Zitat von riddiccKohlenstoffdioxid ensteht schließlich nicht nur bei unterstöchiometrischer Verbrennung und verbreitet sich auch schneller als Partikulat und ist auch giftig und ab einer gewissen Konzentration (etwa 2000ppm(Vol)) ein sicheres Anzeichen für Flucht-Bedarf. Siehe Wikipedia (Brandmelder#Brandgas-_oder_Rauchgasmelder)
Vielleicht, weil die CO2-Konzentration rund 50mal so hoch sein muss, um innerhalb 60min tödlich zu wirken? Die Hälfte der Konzentration, die bei CO2 innerhalb von ~60min tödlich wirkt, macht das bei CO innerhalb von 2min.
riddicc 01.02.2017
4. *staun*
Zitat von FlariVielleicht, weil die CO2-Konzentration rund 50mal so hoch sein muss, um innerhalb 60min tödlich zu wirken? Die Hälfte der Konzentration, die bei CO2 innerhalb von ~60min tödlich wirkt, macht das bei CO innerhalb von 2min.

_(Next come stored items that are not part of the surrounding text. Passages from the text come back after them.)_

/-- The storage complex beside its registers: media written, newest first, and host memory written by the block; SSDs; NVMe commands
and operations in order with the next number; namespaces, progress records, dirty regions by bit of the bitmap area; the
deferred-error log, oldest first, its newest SEQ and the overflow summaries; sessions by stream context; CTI_STAT.STATE, a
clearing of EN in progress, and the queues. -/
structure Storage where
  media : List Extent := []
  host : List Host.Cell := []
  ssd : Map Ssd := []
  cmds : List NvmeCmd := []
  ops : List StorOp := []
  next : Nat := 1
  ns : Map Namespace := []
  prog : Map (Option Progress) := []
  dirty : Map DirtyRegion := []
  log : List DeferEntry := []
  logSeq : Nat := 0
  sums : Map (Option DeferSummary) := []
  rec_ : Map RecSess := []
  state : Nat := 0
  closing : Bool := false
  queue : Map (Option CtiQueue) := []
deriving DecidableEq, Repr

/-! ## Power, thermal and start-up (chapter 17) -/

/-- A zone's state against one threshold (R579): ABOVE, and the consecutive samples at or above the level and below the
level less H. -/
structure Crossing where
  above : Bool := false
  up : Nat := 0
  down : Nat := 0
deriving DecidableEq, Repr

/-- A thermal sensor (R575, R576): its last sample and its reference check's consecutive passes. -/
structure Sensor where
  raw : Int := 0
  passes : Nat := 0
deriving DecidableEq, Repr

/-- Power, thermal and start-up state beside the registers: the last start-up step completed (R591), the domains waiting for
their turn, the one in its turn first (R565), the wake source seen (R573), crossings keyed zone * 4 + threshold (WARN,
THROTTLE, PRE_TRIP, TRIP), sensors, reference diodes, the tick of the latest PRE_TRIP entry and whether PRE_TRIP holds, a
trip that waits with its zone and due tick (R582), the peaks of V_z since their zones' PRE_TRIP entries, the consecutive
cool samples (R583), the BOOT record in force: preference, TRIAL and TRIES (R587), the SEC_VERSION and slot of the booted
image (R588) with the image as read into the L2 of pair 0 (R591), the fuses: counter, revoked keys and key hashes (R586), the flash contents (an unlisted byte is 0xFF) and the
xSPI command in progress (R585), PWR_GOOD with the tick of its rise, start-up held by PFW_N or RESET_N (R633, R635), a restart
that waits for the power-fail snapshot (R635), MAIN_PWR_EN, per throttled domain the gated time up to the tick of the last sample in
hundredths of a tick with the gated share since in percent (R569), the tick of a later rise of MAIN_PWR_EN (R632), whether the first stage has
run (R589), a lap of background sweeps (R593), whether the DRAM contents are lost (R574), the tick
of the last restart (R594), the tick at which the always-on island's reset was released (R482), and the ticks of the last samples,
sensor check and compensation run (R575, R576, R584). -/
structure Power where
  steps : Nat := 0
  queue : List Nat := []
  wake : Option (Nat × Nat) := none
  cross : Map Crossing := []
  sens : Map Sensor := []
  diode : Map Int := []
  preTripAt : Nat := 0
  preTripOn : Bool := false
  tripWait : Option (Nat × Nat) := none
  peaks : Map Int := []
  cool : Nat := 0
  pref : Bool := false
  trial : Bool := false
  tries : Nat := 0
  bootedVer : Nat := 0
  bootedSlot : Bool := false
  image : List Byte := []
  fuseVer : Nat := 0
  revoked : Nat := 0
  keyHash : Map (List Byte) := []
  flash : List Host.Cell := []
  xspi : Option Word := none
  pwrGood : Bool := false
  goodAt : Nat := 0
  pfwHold : Bool := false
  resetHeld : Bool := false
  waitCause : Option Nat := none
  mainPwrEn : Bool := true
  gate : Map (Nat × Nat) := []
  gateAt : Nat := 0
  mainAt : Option Nat := none
  firstStage : Bool := false
  relAt : Nat := 0
  sampleAt : Option Nat := none
  checkAt : Option Nat := none
  compAt : Option Nat := none
  sweepLap : Bool := false
  dramLost : Bool := true
  restartAt : Option Nat := none
deriving DecidableEq, Repr

/-! ## The machine -/

/-- The state of the machine. -/
structure State where
  /-- The commands waiting, first in first out (the block's queue). -/
  pending : List Instr := []
  /-- Ticks of 4 ns of the always-on island's 250 MHz clock since power (R51, R477). -/
  now : Nat := 0
  /-- MODEL'S OWN: counts the free values drawn so far (Config.freeWord and its kin are applied to it). -/
  free : Nat := 0
  /-- MODEL'S OWN: the answer of the last read command. -/
  resp : Response := {}
  /-- Every register of every page, keyed page * 4096 + offset; an unlisted register holds its reset value. -/
  regs : Map Word := []
  /-- Shadow copies of RWS fields that differ from the live register (R608). -/
  shadow : Map (Option Word) := []
  /-- Values latched by FREEZE (R603). -/
  frozen : Map (Option Word) := []
  /-- High words latched by a read of a low word (R52). -/
  latch : Map (Option Word) := []
  /-- Per page: unlock, BUSY, interrupt line. -/
  pg : Map PageRt := []
  /-- Bytes of the physical address map (R596): DRAM, cluster shared memories, always-on SRAM, Cocoon. -/
  mem : List Host.Cell := []
  /-- 64-byte blocks of memory stored as the poison code (R462, R497). -/
  poison : Map Bool := []
  /-- Arbitration points (R26, R27). -/
  fab : Map ArbPoint := []
  /-- Rulers, encoders, cues and line-locked contexts. -/
  tb : Timebase := {}
  /-- Event fabric. -/
  evf : EventFabric := {}
  /-- Fault aggregator, Silk, Cocoon writer, Warden, pairs. -/
  dep : Dependability := {}
  /-- Queue manager and stream contexts. -/
  qm : QueueManager := {}
  /-- Memory controllers and guard table. -/
  dram : DramState := {}
  /-- PLIC, CLINT, MSI-X, PCIe configuration space. -/
  plat : Platform := {}
  /-- Power, thermal and start-up. -/
  power : Power := {}
  /-- Sensor ports, Dralek receivers, capture streams, sequencer. -/
  cap : Capture := {}
  /-- Raw pipes and pipe contexts. -/
  pipes : RawPipes := {}
  /-- Swarm engines, threads, instruction and data memories. -/
  swarm : Swarm := {}
  /-- Encoders, decoders and JPEG XS codecs. -/
  codec : Codec := {}
  /-- Display heads, their layers and Eyespot regions, by head. -/
  disp : Map Head := []
  /-- TDM sets and ports. -/
  tdm : Tdm := {}
  /-- MACs, stream filters, recovery functions, RTP flows, PTP. -/
  net : Net := {}
  /-- SSDs, NVMe commands, namespaces, deferred errors, recording sessions, CTI queues. -/
  stor : Storage := {}
deriving DecidableEq, Repr

/-- Why a step can stop with a fault. No meaning of this model raises one: every read of memory or of a register has
an answer in the spec (R596, R599, R600). -/
inductive Fault where
  /-- Raised by nobody; kept so that the type is not empty. Safe. -/
  | none
deriving DecidableEq, Repr

/-- Why a step can be refused. -/
inductive Refusal where
  /-- A command whose meaning is not written yet, by its mnemonic. Safe: the model stops. -/
  | notModelled (mnemonic : String)
deriving DecidableEq, Repr

/-- The machine right after reset: power applied and nothing started. Every register holds its reset value, every
table is empty and no command waits. -/
def State.reset : State := {}

/-- Update of `now`. -/
def State.onNow (s : State) (f : Nat → Nat) : State := { s with now := f s.now }

/-- Update of `free`. -/
def State.onFree (s : State) (f : Nat → Nat) : State := { s with free := f s.free }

Ach je... So ist das also? Aber: Wenn der Kohlenstoffdioxid-Gehalt bei 2000ppm angekommen ist, dann könnte der Kohlenstoffmonoxid noch gar nicht der Rede wert sein, weil noch genug Sauerstoff vorhanden ist. Man hat also bereits ausreichend Grund, den Raum zu verlassen, lange bevor überhaupt ein Kohlenstoffmonoxid-Alarm zu hören ist, wenn man sich allein von dem Kohlenstoffdioxid-Gehalt leiten lässt. Oder?
Flari 01.02.2017
5.
Zitat von riddiccAch je... So ist das also? Aber: Wenn der Kohlenstoffdioxid-Gehalt bei 2000ppm angekommen ist, dann könnte der Kohlenstoffmonoxid noch gar nicht der Rede wert sein, weil noch genug Sauerstoff vorhanden ist. Man hat also bereits ausreichend Grund, den Raum zu verlassen, lange bevor überhaupt ein Kohlenstoffmonoxid-Alarm zu hören ist, wenn man sich allein von dem Kohlenstoffdioxid-Gehalt leiten lässt. Oder?
Was ist daran so schwer zu verstehen, dass CO bei mangelhafter Verbrennung aufgrund Sauerstoffmangel entsteht? Es wird also CO STATT CO2 erzeugt. Wo CO2 durch Verbrennung (umgangssprachlich), also mit kräftiger offener Flamme entsteht, entsteht i.d.R. auch genügend Hitze, die das CO2 aufsteigen lässt und Frischluft nachzieht, wodurch es NICHT zu einer gefährlichen Anreicherung des CO2 in der Atemluft kommt, solange man nicht am Auspuff/Schornstein schnüffelt. Beim Schwelbrand bleibt der Kamineffekt aus und das zigfach giftigere CO entsteht und reichert sich unter ungünstigen Umständen in der Raumluft an.